None of the above worked for me on a standard cPanel host.
This worked:
Options -MultiViews
RewriteEngine On
RewriteCond %{REQUEST_FILENAME} !-d
RewriteCond %{REQUEST_FILENAME} !-f
RewriteRule ^([^\.]+)$ $1.html [NC,L]
For those who are using Firebase hosting none of the answers will work on this page. Because you can't use .htaccess in Firebase hosting. You will have to configure the firebase.json file. Just add the line "cleanUrls": true in your file and save it. That's it.
After adding the line firebase.json will look like this :
{
"hosting": {
"public": "public",
"cleanUrls": true,
"ignore": [
"firebase.json",
"**/.*",
"**/node_modules/**"
]
}
}
Thanks for your replies. I have already solved my problem. Suppose I have my pages under http://www.yoursite.com/html, the following .htaccess rules apply.
<IfModule mod_rewrite.c>
RewriteEngine On
RewriteCond %{THE_REQUEST} ^[A-Z]{3,9}\ /html/(.*).html\ HTTP/
RewriteRule .* http://localhost/html/%1 [R=301,L]
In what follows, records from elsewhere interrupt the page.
-- ==== Sys2Proof/Laws/Engine.lean ====
section
/-! SUPPORT. What one engine event, a number of them, and issue can do (rules R205 to R208), said once. -/

namespace Sys2Proof.Machine

/-! One event by phase (rule R39). -/

theorem engineEvent_run {s : State} {job : Job} (h : s.phase = .run job) : engineEvent s = jobEvent job s := by
  simp only [engineEvent, h]

theorem engineEvent_idle {s : State} (h : s.phase = .idle) : engineEvent s = s := by
  simp only [engineEvent, h]

theorem engineEvent_fault {s : State} {c : FaultCode} (h : s.phase = .fault c) : engineEvent s = s := by
  simp only [engineEvent, h]

/-- Without a command in flight the engine does nothing (rule R281). -/
theorem engineEvent_of_not_busy {s : State} (h : s.busy = false) : engineEvent s = s := by
  rcases State.busy_eq_false.1 h with h | ⟨c, h⟩
  · exact engineEvent_idle h
  · exact engineEvent_fault h

/-! A number of events. -/

@[simp] theorem runEngine_zero (s : State) : runEngine 0 s = s := rfl

theorem runEngine_succ (k : Nat) (s : State) : runEngine (k + 1) s = runEngine k (engineEvent s) := rfl

theorem runEngine_add (j k : Nat) (s : State) : runEngine (j + k) s = runEngine k (runEngine j s) := by
  induction j generalizing s with
  | zero => simp
  | succ j ih => rw [Nat.succ_add, runEngine_succ, ih, runEngine_succ]

/-- Events that are left over after the end of a command change nothing. -/
theorem runEngine_of_not_busy {s : State} (h : s.busy = false) (k : Nat) : runEngine k s = s := by
  induction k with
  | zero => rfl
  | succ k ih => rw [runEngine_succ, engineEvent_of_not_busy h, ih]

/-- What every event keeps, any number of events keeps. -/
theorem runEngine_induction {P : State → Prop} (keeps : ∀ s, P s → P (engineEvent s)) {s : State} (h : P s)
    (k : Nat) : P (runEngine k s) := by
  induction k generalizing s with
  | zero => exact h
  | succ k ih => exact ih (keeps s h)

/-! Issue (rule R205). -/

@[simp] theorem issue_some (c : FaultCode) (job : Job) (s : State) :
    issue (some c) job s = .next (s.raiseFault c) := rfl

@[simp] theorem issue_none (job : Job) (s : State) :
    issue none job s = .next (runEngine s.turns (s.runJob job)) := rfl

/-- Everything issue can do: the fault entry, or the command in flight and the events that follow. -/
theorem issue_next {f : Option FaultCode} {job : Job} {s t : State} (h : issue f job s = .next t) :
    (∃ c, f = some c ∧ t = s.raiseFault c) ∨ (f = none ∧ t = runEngine s.turns (s.runJob job)) := by
  cases f with
  | some c => exact .inl ⟨c, rfl, (Host.Outcome.next.inj h).symm⟩
  | none => exact .inr ⟨rfl, (Host.Outcome.next.inj h).symm⟩

theorem issue_exists (f : Option FaultCode) (job : Job) (s : State) : ∃ t, issue f job s = .next t := by
  cases f <;> exact ⟨_, rfl⟩

/-! The register a command in flight writes, and what one event leaves alone. -/

/-- `RD` of a command in flight (rule R40). -/
def Job.dest : Job → Option Reg
  | .nop => none
  | .modmul rd _ _ _ => some rd
  | .modexp rd _ => some rd
  | .gcd rd _ => some rd
  | .modinv rd _ => some rd
  | .isprime _ => none
  | .makeprime rd _ _ _ => some rd
  | .seed _ => none
  | .rngclr => none
  | .rndbits rd _ => some rd
  | .rnduni rd _ => some rd

/-- `Fixed s t`: the registers and records that no engine event writes are the same in `t` as in `s`. -/
structure Fixed (s t : State) : Prop where
  cmd : t.cmd = s.cmd
  iter : t.iter = s.iter
  bits : t.bits = s.bits
  param : t.param = s.param
  drop : t.drop = s.drop
  host : t.host = s.host
  turns : t.turns = s.turns
  resp : t.resp = s.resp

theorem Fixed.refl (s : State) : Fixed s s := ⟨rfl, rfl, rfl, rfl, rfl, rfl, rfl, rfl⟩

theorem Fixed.trans {s t u : State} (h : Fixed s t) (k : Fixed t u) : Fixed s u :=
  ⟨k.cmd.trans h.cmd, k.iter.trans h.iter, k.bits.trans h.bits, k.param.trans h.param, k.drop.trans h.drop,
    k.host.trans h.host, k.turns.trans h.turns, k.resp.trans h.resp⟩

/-- Everything one event of a command in flight can do (rules R207, R208): the command stays in flight, with the big
registers, `DONE`, `PRIME`, `NOINV` and `RNGV` as they were; or it completes, and then it writes its destination alone. -/
theorem jobEvent_cases (job : Job) (s : State) (h : s.phase = .run job) :
    (∃ job', (jobEvent job s).phase = .run job' ∧ job'.dest = job.dest ∧ (jobEvent job s).regs = s.regs
        ∧ (jobEvent job s).done = s.done ∧ (jobEvent job s).prime = s.prime
        ∧ (jobEvent job s).noinv = s.noinv ∧ (jobEvent job s).rngValid = s.rngValid)
      ∨ ((jobEvent job s).phase = .idle ∧ (jobEvent job s).done = true
        ∧ ∀ r, job.dest ≠ some r → (jobEvent job s).reg r = s.reg r) := by
  have other : ∀ (rd r : Reg) (v : Nat), some rd ≠ some r → (s.setReg rd v).reg r = s.reg r := by
    intro rd r v hr
    exact State.reg_setReg_of_ne s v (fun e => hr (congrArg some e))
  cases job with
  | nop => exact .inr ⟨rfl, rfl, fun _ _ => rfl⟩
  | modmul rd a b m => exact .inr ⟨rfl, rfl, fun r hr => other rd r _ hr⟩
  | modexp rd w =>
    by_cases hx : w.x = 0
    · simp only [jobEvent, if_pos hx]; exact .inr ⟨rfl, rfl, fun r hr => other rd r _ hr⟩
    · simp only [jobEvent, if_neg hx]; exact .inl ⟨_, rfl, rfl, rfl, rfl, rfl, rfl, rfl⟩
  | gcd rd w =>
    by_cases hb : w.b = 0
    · simp only [jobEvent, if_pos hb]; exact .inr ⟨rfl, rfl, fun r hr => other rd r _ hr⟩
    · simp only [jobEvent, if_neg hb]; exact .inl ⟨_, rfl, rfl, rfl, rfl, rfl, rfl, rfl⟩
  | modinv rd w =>
    by_cases hr1 : w.r1 = 0
    · simp only [jobEvent, if_pos hr1]; exact .inr ⟨rfl, rfl, fun r hr => other rd r _ hr⟩
    · simp only [jobEvent, if_neg hr1]; exact .inl ⟨_, rfl, rfl, rfl, rfl, rfl, rfl, rfl⟩
  | isprime t =>
    obtain ⟨n, k, s', r, i, stage⟩ := t
    cases stage with
    | verdict v => exact .inr ⟨rfl, rfl, fun _ _ => rfl⟩
    | draw =>
      left
      cases hr : s.rng with
      | none => exact ⟨_, rfl, rfl, rfl, rfl, rfl, rfl, by simp [jobEvent, primalityEvent, testEvent, State.rngValid, hr]⟩
      | some st => exact ⟨_, rfl, rfl, rfl, rfl, rfl, rfl, by simp [jobEvent, primalityEvent, testEvent, State.rngValid, hr]⟩
    | pow w => exact .inl ⟨_, rfl, rfl, rfl, rfl, rfl, rfl, rfl⟩
    | square a y j => exact .inl ⟨_, rfl, rfl, rfl, rfl, rfl, rfl, rfl⟩
  | makeprime rd w k search =>
    cases search with
    | none =>
      left
      cases hr : s.rng with
      | none =>
        refine ⟨.makeprime rd w k none, ?_⟩
        simp [jobEvent, searchEvent, hr, h]
      | some st => simp [jobEvent, searchEvent, hr, State.rngValid, Job.dest]
    | some t =>
      obtain ⟨n, k', s', r, i, stage⟩ := t
      cases stage with
      | verdict v =>
        cases v with
        | true => exact .inr ⟨rfl, rfl, fun r hr => other rd r _ hr⟩
        | false => exact .inl ⟨_, rfl, rfl, rfl, rfl, rfl, rfl, rfl⟩
      | draw =>
        left
        cases hr : s.rng with
        | none => exact ⟨_, rfl, rfl, rfl, rfl, rfl, rfl, by simp [jobEvent, searchEvent, testEvent, State.rngValid, hr]⟩
        | some st => exact ⟨_, rfl, rfl, rfl, rfl, rfl, rfl, by simp [jobEvent, searchEvent, testEvent, State.rngValid, hr]⟩
      | pow w => exact .inl ⟨_, rfl, rfl, rfl, rfl, rfl, rfl, rfl⟩
      | square a y j => exact .inl ⟨_, rfl, rfl, rfl, rfl, rfl, rfl, rfl⟩
  | seed v => exact .inr ⟨rfl, rfl, fun _ _ => rfl⟩
  | rngclr => exact .inr ⟨rfl, rfl, fun _ _ => rfl⟩
  | rndbits rd n =>
    cases hr : s.rng with
    | none => left; refine ⟨.rndbits rd n, ?_⟩; simp [jobEvent, hr, h]
    | some st =>
      right; simp only [jobEvent, hr]
      exact ⟨rfl, rfl, fun r hd => other rd r _ hd⟩
  | rnduni rd b =>
    cases hr : s.rng with
    | none => left; refine ⟨.rnduni rd b, ?_⟩; simp [jobEvent, hr, h]
    | some st =>
      right; simp only [jobEvent, hr]
      exact ⟨rfl, rfl, fun r hd => other rd r _ hd⟩

/-- No event of a command in flight writes `CMD`, `ITER`, `BITS`, `PARAM`, `DROP` or the model's own records. -/
theorem jobEvent_fixed (job : Job) (s : State) : Fixed s (jobEvent job s) := by
  cases job with
  | modexp rd w => by_cases hx : w.x = 0 <;> simp only [jobEvent, hx, if_true, if_false] <;> constructor <;> rfl
  | gcd rd w => by_cases hx : w.b = 0 <;> simp only [jobEvent, hx, if_true, if_false] <;> constructor <;> rfl
  | modinv rd w => by_cases hx : w.r1 = 0 <;> simp only [jobEvent, hx, if_true, if_false] <;> constructor <;> rfl
  | isprime t => obtain ⟨n, k, s', r, i, stage⟩ := t; cases stage <;> constructor <;> rfl
  | makeprime rd w k search =>
    cases search with
    | none => cases hr : s.rng <;> simp only [jobEvent, searchEvent, hr] <;> constructor <;> rfl
    | some t =>
      obtain ⟨n, k', s', r, i, stage⟩ := t
      cases stage with
      | verdict v => cases v <;> constructor <;> rfl
      | draw => constructor <;> rfl
      | pow w => constructor <;> rfl
      | square a y j => constructor <;> rfl
  | rndbits rd n => cases hr : s.rng <;> simp only [jobEvent, hr] <;> constructor <;> rfl
  | rnduni rd b => cases hr : s.rng <;> simp only [jobEvent, hr] <;> constructor <;> rfl
  | nop => constructor <;> rfl
  | modmul rd a b m => constructor <;> rfl
  | seed v => constructor <;> rfl
  | rngclr => constructor <;> rfl

theorem engineEvent_fixed (s : State) : Fixed s (engineEvent s) := by
  unfold engineEvent
  cases s.phase with
  | idle => exact Fixed.refl s
  | run job => exact jobEvent_fixed job s
  | fault c => exact Fixed.refl s

theorem runEngine_fixed (k : Nat) (s : State) : Fixed s (runEngine k s) :=
  runEngine_induction (P := Fixed s) (fun t h => h.trans (engineEvent_fixed t)) (Fixed.refl s) k

/-! One step of a test (rule R162). -/

/-- A test keeps its `n`, its number of rounds and its decomposition. -/
theorem testEvent_fixed (t : PrimeTest) (rng : Option Source) :
    (testEvent t rng).1.n = t.n ∧ (testEvent t rng).1.k = t.k ∧ (testEvent t rng).1.s = t.s
      ∧ (testEvent t rng).1.r = t.r := by
  obtain ⟨n, k, s, r, i, stage⟩ := t
  cases stage with
  | draw => cases rng <;> exact ⟨rfl, rfl, rfl, rfl⟩
  | pow w =>
    simp only [testEvent, powEnded, roundPassed]
    split_ifs <;> exact ⟨rfl, rfl, rfl, rfl⟩
  | square a y j =>
    simp only [testEvent, squareStep, roundPassed, roundFailed]
    split_ifs <;> exact ⟨rfl, rfl, rfl, rfl⟩
  | verdict v => exact ⟨rfl, rfl, rfl, rfl⟩

/-- A valid source stays valid through a test's step (rule R254). -/
theorem testEvent_rng (t : PrimeTest) (rng : Option Source) : (testEvent t rng).2.isSome = rng.isSome := by
  obtain ⟨n, k, s, r, i, stage⟩ := t
  cases stage with
  | draw => cases rng <;> rfl
  | pow w => rfl
  | square a y j => rfl
  | verdict v => rfl

/-- The decomposition of rule R163. -/
theorem oddPart_spec (fuel s r : Nat) (hr : 0 < r) (hf : r < 2 ^ fuel) :
    2 ^ s * r = 2 ^ (oddPart fuel s r).1 * (oddPart fuel s r).2 ∧ (oddPart fuel s r).2 % 2 = 1 := by
  induction fuel generalizing s r with
  | zero => omega
  | succ fuel ih =>
    unfold oddPart
    split
    · next h =>
      obtain ⟨q, rfl⟩ : ∃ q, r = 2 * q := ⟨r / 2, by omega⟩
      have e : 2 * q / 2 = q := by omega
      rw [e]
      have := ih (s + 1) q (by omega) (by rw [pow_succ] at hf; omega)
      rw [← this.1]
      exact ⟨by rw [pow_succ]; ring, this.2⟩
    · next h => exact ⟨rfl, by simpa using h⟩

theorem decompose_spec {n : Nat} (hn : 2 ≤ n) :
    n - 1 = 2 ^ (decompose n).1 * (decompose n).2 ∧ (decompose n).2 % 2 = 1 := by
  have h : n < 2 ^ bitlen n := by
    unfold bitlen
    rw [if_neg (by omega)]
    exact Nat.lt_log2_self
  have := oddPart_spec (bitlen n) 0 (n - 1) (by omega) (by omega)
  simpa [decompose] using this

end Sys2Proof.Machine
end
RewriteCond %{THE_REQUEST} ^[A-Z]{3,9}\ /html/(.*)\ HTTP/
RewriteRule .* %1.html [L]
</IfModule>
Good question, but it seems to have confused people. The answers are almost equally divided between those who thought Dave (the OP) was saving his HTML pages without the .html extension, and those who thought he was saving them as normal (with .html), but wanting the URL to show up without. While the question could have been worded a little better, I think it’s clear what he meant. If he was saving pages without .html, his two question (‘how to remove .html') and (how to ‘redirect any url with .html’) would be exactly the same question! So that interpretation doesn’t make much sense. Also, his first comment (about avoiding an infinite loop) and his own answer seem to confirm this.
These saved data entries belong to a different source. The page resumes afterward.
-- ==== Sys2Proof/Tests/Slice0.lean ====
section
/-! SUPPORT. The model's own tests, each about one step or one command on a small state, with expected values from the
tables and worked examples of the spec (95_test_vectors.md unless another rule is named); and, for every statement with
hypotheses, a witness that meets them. -/

namespace Sys2Proof.Tests

open Sys2Proof Sys2Proof.Machine

/-! Small states. -/

/-- A block of width 64 after reset, with `R0`, `R1`, `R2` loaded. -/
def loaded (a b m : Nat) : State := (((State.resetFor 64).setReg 0 a).setReg 1 b).setReg 2 m

/-- Registers for the witnesses: `R0..R7 = 47, 47, 221, 0, 5, 9, 7, 1`. -/
def base : State :=
  { State.resetFor 64 with regs := #v[47, 47, 221, 0, 5, 9, 7, 1], iter := 1, bits := 8 }

/-- The state with a valid source that answers the values `vs` first. -/
def drawing (vs : List Nat) (s : State) : State := s.setRng (some { replay := vs, code := 0 })

/-- A `GCD` in flight. -/
def running : State := base.runJob (.gcd 0 (gcdStart 1071 462))

/-- Phase `FAULT` with code 2. -/
def faulted : State := base.raiseFault .zeroModulus

/-- The access `a`, then `n` engine events, is next. -/
def facing (a : Access) (n : Nat) (s : State) : State := s.setHost [{ access := a, turns := n }]

/-- The state an outcome carries; `s` where it carries none. -/
def stateOf (s : State) (o : Result) : State :=
  match o with
  | .next t => t
  | .fault _ => s
  | .refused _ => s

/-- The state after the command with `n` engine events. -/
def ran (i : Instr) (n : Nat) (s : State) : State := stateOf s (exec i (s.grant n))

/-- The state after one step. -/
def stepped (s : State) : State := stateOf s (step s)

/-! WELL FORMED. For each check a term that it refuses (rules R8, R59, R83, R96, R97). -/

theorem test_wf_unassigned_opcode : wordWellFormed 0x00000007 = false := by decide
theorem test_wf_reserved_bits : wordWellFormed 0x00100001 = false := by decide
theorem test_wf_unused_rm : wordWellFormed 0x00020003 = false := by decide
theorem test_wf_unused_rd : wordWellFormed 0x00000100 = false := by decide
theorem test_wf_unused_ra : wordWellFormed 0x0000080A = false := by decide
theorem test_wf_unused_rb : wordWellFormed 0x00004004 = false := by decide
theorem test_wf_legal_word : wordWellFormed 0x00044302 = true := by decide
theorem test_wf_access_narrow : accessWellFormed 64 0x1000 1 = false := by decide
theorem test_wf_access_misaligned : accessWellFormed 64 0x1002 4 = false := by decide
theorem test_wf_access_beyond_end : accessWellFormed 64 0x1040 4 = false := by decide
theorem test_wf_access_last : accessWellFormed 64 0x103C 4 = true := by decide
theorem test_wf_width_not_multiple : ¬legalW 72 := by decide
theorem test_wf_width_too_small : ¬legalW 32 := by decide
theorem test_wf_width_no_param : ¬legalW (2 ^ 32) := by decide

/-! DECODING. The fields written out bit by bit in the order `ZERO RM RB RA RD OPC` of rule R81. -/

theorem test_decode_modexp :
    decode (0b000000000000#12 ++ 0b010#3 ++ 0b001#3 ++ 0b000#3 ++ 0b011#3 ++ 0b00000010#8)
      = .ok (.modexp 3 0 1 2) := by decide
theorem test_decode_modmul :
    decode (0b000000000000#12 ++ 0b010#3 ++ 0b100#3 ++ 0b100#3 ++ 0b100#3 ++ 0b00000001#8)
      = .ok (.modmul 4 4 4 2) := by decide
theorem test_decode_gcd :
    decode (0b000000000000#12 ++ 0b000#3 ++ 0b001#3 ++ 0b000#3 ++ 0b010#3 ++ 0b00000011#8)
      = .ok (.gcd 2 0 1) := by decide
theorem test_decode_modinv :
    decode (0b000000000000#12 ++ 0b100#3 ++ 0b000#3 ++ 0b001#3 ++ 0b101#3 ++ 0b00000100#8)
      = .ok (.modinv 5 1 4) := by decide
theorem test_decode_isprime :
    decode (0b000000000000#12 ++ 0b000#3 ++ 0b000#3 ++ 0b110#3 ++ 0b000#3 ++ 0b00000101#8)
      = .ok (.isprime 6) := by decide
theorem test_decode_makeprime :
    decode (0b000000000000#12 ++ 0b000#3 ++ 0b000#3 ++ 0b000#3 ++ 0b111#3 ++ 0b00000110#8)
      = .ok (.makeprime 7) := by decide
theorem test_decode_seed :
    decode (0b000000000000#12 ++ 0b000#3 ++ 0b000#3 ++ 0b011#3 ++ 0b000#3 ++ 0b00001000#8)
      = .ok (.seed 3) := by decide
theorem test_decode_rngclr :
    decode (0b000000000000#12 ++ 0b000#3 ++ 0b000#3 ++ 0b000#3 ++ 0b000#3 ++ 0b00001001#8)
      = .ok .rngclr := by decide
theorem test_decode_rndbits :
    decode (0b000000000000#12 ++ 0b000#3 ++ 0b000#3 ++ 0b000#3 ++ 0b001#3 ++ 0b00001010#8)
      = .ok (.rndbits 1) := by decide
theorem test_decode_rnduni :
    decode (0b000000000000#12 ++ 0b000#3 ++ 0b000#3 ++ 0b011#3 ++ 0b010#3 ++ 0b00001011#8)
      = .ok (.rnduni 2 3) := by decide
theorem test_decode_nop :
    decode (0b000000000000#12 ++ 0b000#3 ++ 0b000#3 ++ 0b000#3 ++ 0b000#3 ++ 0b00000000#8) = .ok .nop := by decide

theorem test_reject_unassigned : decode 0x00000007 = .error .unassignedOpcode := by decide
theorem test_reject_reserved : decode 0x80000009 = .error .reservedBits := by decide
theorem test_reject_unused : decode 0x00020003 = .error .unusedField := by decide
theorem test_table_word_too_long : decodeTableWord 32 (2 ^ 32) = none := by decide

/-- The words of program 1. -/
theorem test_encode_program1 :
    encode (.gcd 4 0 1) = 0x00004403 ∧ encode (.modinv 5 0 1) = 0x00020504
      ∧ encode (.modexp 6 3 0 2) = 0x00041E02 ∧ encode (.modmul 4 0 5 1) = 0x00034401 := by decide

/-- Rule R98. -/
theorem test_asm : (Instr.modexp 3 0 1 2).asm = "MODEXP R3, R0, R1, R2" ∧ Instr.rngclr.asm = "RNGCLR" := by
  decide

/-- Rule R99: a pseudo-command has the word of its real command. -/
theorem test_pseudo_sqrmod : encode (pseudoSqrmod 4 4 2) = 0x00052401 := by decide

/-! COMMANDS: at most two tests each. -/

theorem test_nop : (ran .nop 1 base).done = true ∧ (ran .nop 1 base).statusWord = 0x00000002 := by decide
theorem test_nop_busy_before : (ran .nop 0 base).statusWord = 0x00000001 := by decide

theorem test_modmul_wide :
    (ran (.modmul 3 0 1 2) 1 (loaded 0xFFFFFFFFFFFFFFFF 0xFFFFFFFFFFFFFFFF 0xFFFFFFFFFFFFFFC5)).reg 3
      = 0xD24 := by decide
theorem test_modmul_in_place : (ran (.modmul 0 0 0 2) 1 (loaded 188 5 221)).reg 0 = 205 := by decide

theorem test_modexp_trace :
    (ran (.modexp 3 0 1 2) 5 (loaded 4 13 497)).reg 3 = 445
      ∧ (ran (.modexp 3 0 1 2) 4 (loaded 4 13 497)).busy = true := by decide
theorem test_modexp_wide :
    (ran (.modexp 3 0 1 2) 65
      (loaded 0x123456789ABCDEF0 0xFEDCBA9876543210 0xFFFFFFFFFFFFFFC5)).reg 3 = 0xF693CA11B688A5F0 := by
  decide +kernel

theorem test_gcd_swap :
    (ran (.gcd 3 0 1) 5 (loaded 462 1071 0)).reg 3 = 21 ∧ (ran (.gcd 3 0 1) 4 (loaded 462 1071 0)).busy = true := by
  decide
theorem test_gcd_zero : (ran (.gcd 3 0 1) 1 (loaded 0 0 0)).reg 3 = 0 := by decide

theorem test_modinv_negative :
    (ran (.modinv 3 0 2) 5 (loaded 17 0 3120)).reg 3 = 2753
      ∧ (ran (.modinv 3 0 2) 5 (loaded 17 0 3120)).noinv = false := by decide
theorem test_modinv_none :
    (ran (.modinv 3 0 2) 3 (loaded 6 0 9)).reg 3 = 0
      ∧ (ran (.modinv 3 0 2) 3 (loaded 6 0 9)).statusWord = 0x00000012 := by decide

/-- 137 is a witness of 221's compositeness. -/
theorem test_isprime_composite :
    (ran (.isprime 0) 12 (drawing [135] ((loaded 221 0 0).setIter 1))).statusWord = 0x00000022 := by decide
/-- 174 is a liar for 221. -/
theorem test_isprime_liar :
    (ran (.isprime 0) 12 (drawing [172] ((loaded 221 0 0).setIter 1))).statusWord = 0x0000002A := by decide

/-- Step 8 of program 2: candidate 9 fails, candidate 11 passes twice. -/
theorem test_makeprime_retry :
    (ran (.makeprime 2) 30 (drawing [9, 4, 11, 4, 5] (((loaded 0 0 0).setIter 2).setBits 4))).reg 2 = 11 := by
  decide
/-- `BITS = 1`: candidate 1 is rejected, candidate 2 accepted (rule R174). -/
theorem test_makeprime_one_bit :
    (ran (.makeprime 2) 5 (drawing [0, 1] ((loaded 0 0 0).setBits 1))).reg 2 = 2 := by decide

theorem test_seed : (ran (.seed 0) 1 (loaded 42 0 0)).rng = some (Config.rngSeed 42) := rfl
theorem test_seed_twice : (ran (.seed 0) 1 (drawing [] (loaded 42 0 0))).errCode = 4 := by decide

theorem test_rngclr : (ran .rngclr 1 (drawing [] base)).rngValid = false := by decide
theorem test_rngclr_fault : (ran .rngclr 1 base).errCode = 3 := by decide

theorem test_rndbits : (ran (.rndbits 1) 1 (drawing [255] base)).reg 1 = 255 := by decide
theorem test_rndbits_range : (ran (.rndbits 1) 1 (drawing [] (base.setBits 65))).errCode = 5 := by decide

/-- `RD = RA` is allowed (rule R191). -/
theorem test_rnduni : (ran (.rnduni 0 0) 1 (drawing [46] base)).reg 0 = 46 := by decide
/-- `RNG_UNINIT` wins over `RANGE` (rule R255). -/
theorem test_rnduni_priority :
    (ran (.rnduni 1 3) 1 base).errCode = 3 ∧ (ran (.rnduni 1 3) 1 (drawing [] base)).errCode = 5 := by decide

/-! FAULTS AND THE WINDOW. -/

/-- Program 3, steps 2, 3 and 5. -/
theorem test_fault_word : (ran (.modexp 3 0 1 3) 1 base).statusWord = 0x00000204 := by decide
theorem test_drop_in_fault :
    (stepped (facing (.write 0x000 4 0) 1 faulted)).statusWord = 0x00000244 := by decide
theorem test_clear_err :
    (stepped (facing (.write 0x004 4 0x44) 0 (faulted.setDrop true))).statusWord = 0 := by decide

theorem test_window_2048 : place 2048 0x1314 4 = .limbOf 3 5 := by decide
theorem test_window_ends : place 64 0x103C 4 = .limbOf 7 1 ∧ place 64 0x1040 4 = .refused := by decide
theorem test_param : (State.resetFor 64).memRead 0x010 4 = some 64 := by decide
theorem test_read_high_limb : (loaded 0x123456789ABCDEF0 0 0).memRead 0x1004 4 = some 0x12345678 := by decide
theorem test_write_high_limb :
    (stepped (facing (.write 0x1004 4 1) 0 (loaded 0x123456789ABCDEF0 0 0))).reg 0 = 0x19ABCDEF0 := by decide

/-- The host's placing of a word: the command is the first step from reset (log entry 14). -/
theorem test_placed_nop : (stepped (State.reset.withFetchWord 32 0x00000000)).done = true := by decide
theorem test_placed_modexp : (stepped (State.reset.withFetchWord 32 0x00044302)).errCode = 2 := by decide

/-! A COMMAND LINE (rule R214): the loop polls until `BUSY = 0`. -/

/-- Step 5 of program 1, polled while it still runs: `GCD` of 17 and 3120 is 1. -/
theorem test_line_polls :
    (lineCommand 0x00004403 1 [2, 2, 9, 0] (loaded 17 3120 0)).map (fun r => (r.1, r.2.reg 4))
      = some (.completed, 1) := by decide
/-- Program 3, steps 2 and 3: the fault is told, and then the dropped `NOP` never ran. -/
theorem test_line_fault : (lineCommand 0x00044302 1 [0] (loaded 7 10 0)).map Prod.fst = some (.faulted 2) := by decide
theorem test_line_dropped :
    (lineCommand 0 1 [0] (((loaded 7 10 0).accept 0x00044302).raiseFault .zeroModulus)).map Prod.fst
      = some .neverRan := by decide
/-- With no event granted the loop goes on. -/
theorem test_line_still_busy : lineCommand 0x00004403 0 [0, 0] (loaded 17 3120 0) = none := by decide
So let’s start by rephrasing the question and breaking down the task. We want to accomplish two things:
Visibly remove the .html if it’s part of the requested URL (e.g. /page.html)
Point the cropped URL (e.g. /page) back to the actual file (/page.html).
There’s nothing difficult about doing either of these things. (We could achieve the second one simply by enabling MultiViews.) The challenge here is doing them both without creating an infinite loop.
Dave’s own answer got the job done, but it’s pretty convoluted and not at all portable. (Sorry Dave.) Łukasz Habrzyk seems to have cleaned up Anmol’s answer, and finally Amit Verma improved on them both. However, none of them explained how their solutions solved the fundamental problem—how to avoid an infinite loop. As I understand it, they work because THE_REQUEST variable holds the original request from the browser. As such, the condition (RewriteCond %{THE_REQUEST}) only gets triggered once. Since it doesn’t get triggered upon a rewrite, you avoid the infinite loop scenario. But then you're dealing with the full HTTP request—GET, HTTP and all—which partly explains some of the uglier regex examples on this page.
I’m going to offer one more approach, which I think is easier to understand. I hope this helps future readers understand the code they’re using, rather than just copying and pasting code they barely understand and hoping for the best.
RewriteEngine on
# Remove .html (or htm) from visible URL (permanent redirect)
RewriteCond %{REQUEST_URI} ^/(.+)\.html?$ [nocase]
RewriteRule ^ /%1 [L,R=301]
# Quietly point back to the HTML file (temporary/undefined redirect):
RewriteCond %{REQUEST_FILENAME} !-d
RewriteCond %{REQUEST_FILENAME}.html -f
RewriteRule ^ %{REQUEST_URI}.html [END]
Let’s break it down…
The first rule is pretty simple. The condition matches any URL ending in .html (or .htm) and redirects to the URL without the filename extension. It's a permanent redirect to indicate that the cropped URL is the canonical one.
The second rule is simple too. The first condition will only pass if the requested filename is not a valid directory (!-d). The second will only pass if the filename refers to a valid file (-f) with the .html extension added. If both conditions pass, the rewrite rule simply adds ‘.html’ to the filename. And then the magic happens… [END]. Yep, that’s all it takes to prevent an infinite loop. The Apache RewriteRule Flags documentation explains it:
Using the [END] flag terminates not only the current round of rewrite
processing (like [L]) but also prevents any subsequent rewrite
processing from occurring in per-directory (htaccess) context.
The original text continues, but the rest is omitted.